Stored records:
==*==
-- ==== Sys2Proof/Machine/Cycle.lean ====
section
/-! DEFINITION. The happenings of the gate's own clock: when each is scheduled, the tick it falls on, and what it does. A
happening that is not scheduled does not happen (log 3). -/

namespace Sys2Proof.Machine

/-- A happening of the gate's own clock: none is produced while the reset pin is held (R11). -/
def State.clocked (s : State) (f : State → State) : State := if s.pinHeld then s else f s

/-! ### Slots, guard and boundary (R2, R7, R48, R82) -/

/-- The slot that starts next: the one after the slot in progress, when it runs (R2, R9). -/
def State.nextSlot (s : State) : Option Nat :=
  match s.timer.position with
  | .slot k => if s.timer.slotRuns (k + 1) then some (k + 1) else none
  | .guard => none

/-- The tick the guard starts on: the end of the slot in progress, when no other slot follows it (R2, R9). -/
def State.guardTick (s : State) : Option Nat :=
  match s.timer.position with
  | .slot k => if s.timer.slotRuns (k + 1) then none else some (s.timer.slotEnd k)
  | .guard => none

/-- The timer at a position. -/
def State.atPosition (s : State) (p : Position) : State := { s with timer := { s.timer with position := p } }

/-- Slot `k` starts: the slot before it ends, then its cell is chosen (R48, R82). -/
def State.beginSlot (s : State) (k : Nat) : State :=
  (((s.reach (s.timer.slotTick k)).endSlot).atPosition (.slot k)).fillSlot k

/-- The guard starts at tick `t`: the last slot ends and both outputs send fill (R2, R6, R145). -/
def State.beginGuard (s : State) (t : Nat) : State :=
  { ((s.reach t).endSlot).atPosition .guard with uOut := none }

/-- The length of a cycle run on this active bank (R3). -/
def Bank.cycleLength (b : Bank) : Nat := if b.valid then b.length else Config.idleLength

/-- The timer's and the banks' part of a boundary: the new cycle's number, a pending swap taken on that number, N, guard
base and trim (R3, R7, R67, R68). -/
def State.turnCycle (s : State) : State :=
  let banks := s.banks.atBoundary s.timer.nextCycle
  { s with banks := banks, timer := s.timer.boundary banks.active.cycleLength s.settings.guard, uBegun := 0 }

/-- SWAP_DONE, when the boundary took a swap, with the new active bank as argument (R68). -/
def State.reportSwap (s : State) (taken : Bool) : State :=
  if taken then s.offerEvent .swapDone none (some (s.banks.activeNumber.code.setWidth 16)) else s

/-- A cycle boundary: timer and banks, engine decision, promotion, and slot 0 (R7, R30, R68, R78, R82). -/
def State.boundary (s : State) : State :=
  let t := (s.reach s.timer.boundaryTick).endFlight
  ((((t.turnCycle).reportSwap (t.banks.condition.takenAt t.timer.nextCycle)).decideEngine).promote).fillSlotZero

/-! ### U-out (R149) -/

/-- Cell time `k` begins (R149). -/
def State.beginCellTime (s : State) (k : Nat) : State :=
  ({ s.reach (s.timer.slotTick k) with uBegun := k + 1 } : State).fillCellTime k

/-! ### Copies (R63) -/

/-- A copy step before the last. -/
def State.stepCopy (s : State) (takenAt done : Nat) : State :=
  (s.reach (copyStepTick takenAt done)).withBanks (·.copyStep takenAt done)

/-- The last copy step, with COPY_DONE. -/
def State.completeCopy (s : State) (takenAt done : Nat) : State :=
  ((s.reach (copyStepTick takenAt done)).withBanks (·.finishCopy done)).offerEvent .copyDone none none

/-! ### Sync windows (R116) -/

/-- The window opens. -/
def State.openWindow (s : State) (w : Window) : State :=
  { s.reach w.opening with lock := { s.lock with window := some { w with isOpen := true } } }

/-- The window ends. -/
def State.closeWindow (s : State) (w : Window) : State := (s.reach w.ending).endWindow w

/-! ### What a command does when it is scheduled -/

/-- LOSS_TIMER_EXPIRY (R141). -/
def State.lossTimer (s : State) (side : Side) : State :=
  match (s.link side).lossTick with
  | some t => (s.reach t).loseLink side
  | none => s

/-- COPY_STEP: one of steps 1..63 (R63). -/
def State.copyTick (s : State) : State :=
  match s.banks.condition with
  | .copying takenAt done => if done + 1 < Config.copySteps then s.stepCopy takenAt done else s
  | .free | .swapPending _ => s

/-- COPY_COMPLETION: step 64 (R63). -/
def State.copyEnd (s : State) : State :=
  match s.banks.condition with
  | .copying takenAt done => if done + 1 < Config.copySteps then s else s.completeCopy takenAt done
  | .free | .swapPending _ => s

/-- LEASE_UNIT_STEP: a step that leaves the countdown above 0 (R176). -/
def State.leaseTick (s : State) : State :=
  match s.lease.state, s.lease.countdown with
  | .held, some n => if 1 < n then (s.reach s.lease.stepTick).setLease (s.lease.unitStep n) else s
  | _, _ => s

/-- LEASE_EXPIRY: the step that brings the countdown to 0 (R176, R183). -/
def State.leaseEnd (s : State) : State :=
  match s.lease.state, s.lease.countdown with
  | .held, some n => if 1 < n then s else (s.reach s.lease.stepTick).expireLease
  | _, _ => s

/-- CYCLE_BOUNDARY: it ends the guard (R2, R7). -/
def State.boundaryDue (s : State) : State :=
  match s.timer.position with
  | .guard => s.boundary
  | .slot _ => s

/-- SLOT_START (R82). -/
def State.slotDue (s : State) : State :=
  match s.nextSlot with
  | some k => s.beginSlot k
  | none => s

/-- GUARD_START (R2). -/
def State.guardDue (s : State) : State :=
  match s.guardTick with
  | some t => s.beginGuard t
  | none => s

/-- CELL_TIME_START (R149). -/
def State.cellTimeDue (s : State) : State :=
  match s.nextCellTime with
  | some k => s.beginCellTime k
  | none => s

/-- SYNC_WINDOW_OPEN (R116). -/
def State.windowOpenDue (s : State) : State :=
  match s.lock.window with
  | some w => if w.isOpen then s else s.openWindow w
  | none => s

/-- SYNC_WINDOW_END (R116). -/
def State.windowEndDue (s : State) : State :=
  match s.lock.window with
  | some w => if w.isOpen then s.closeWindow w else s
  | none => s

end Sys2Proof.Machine
end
==*==
_ABOUT THIS EXERCISE_: Look above for lines with the word "guardTick" and copy them all.

_EXERCISE SOLUTION_:
def State.guardTick (s : State) : Option Nat :=
  match s.guardTick with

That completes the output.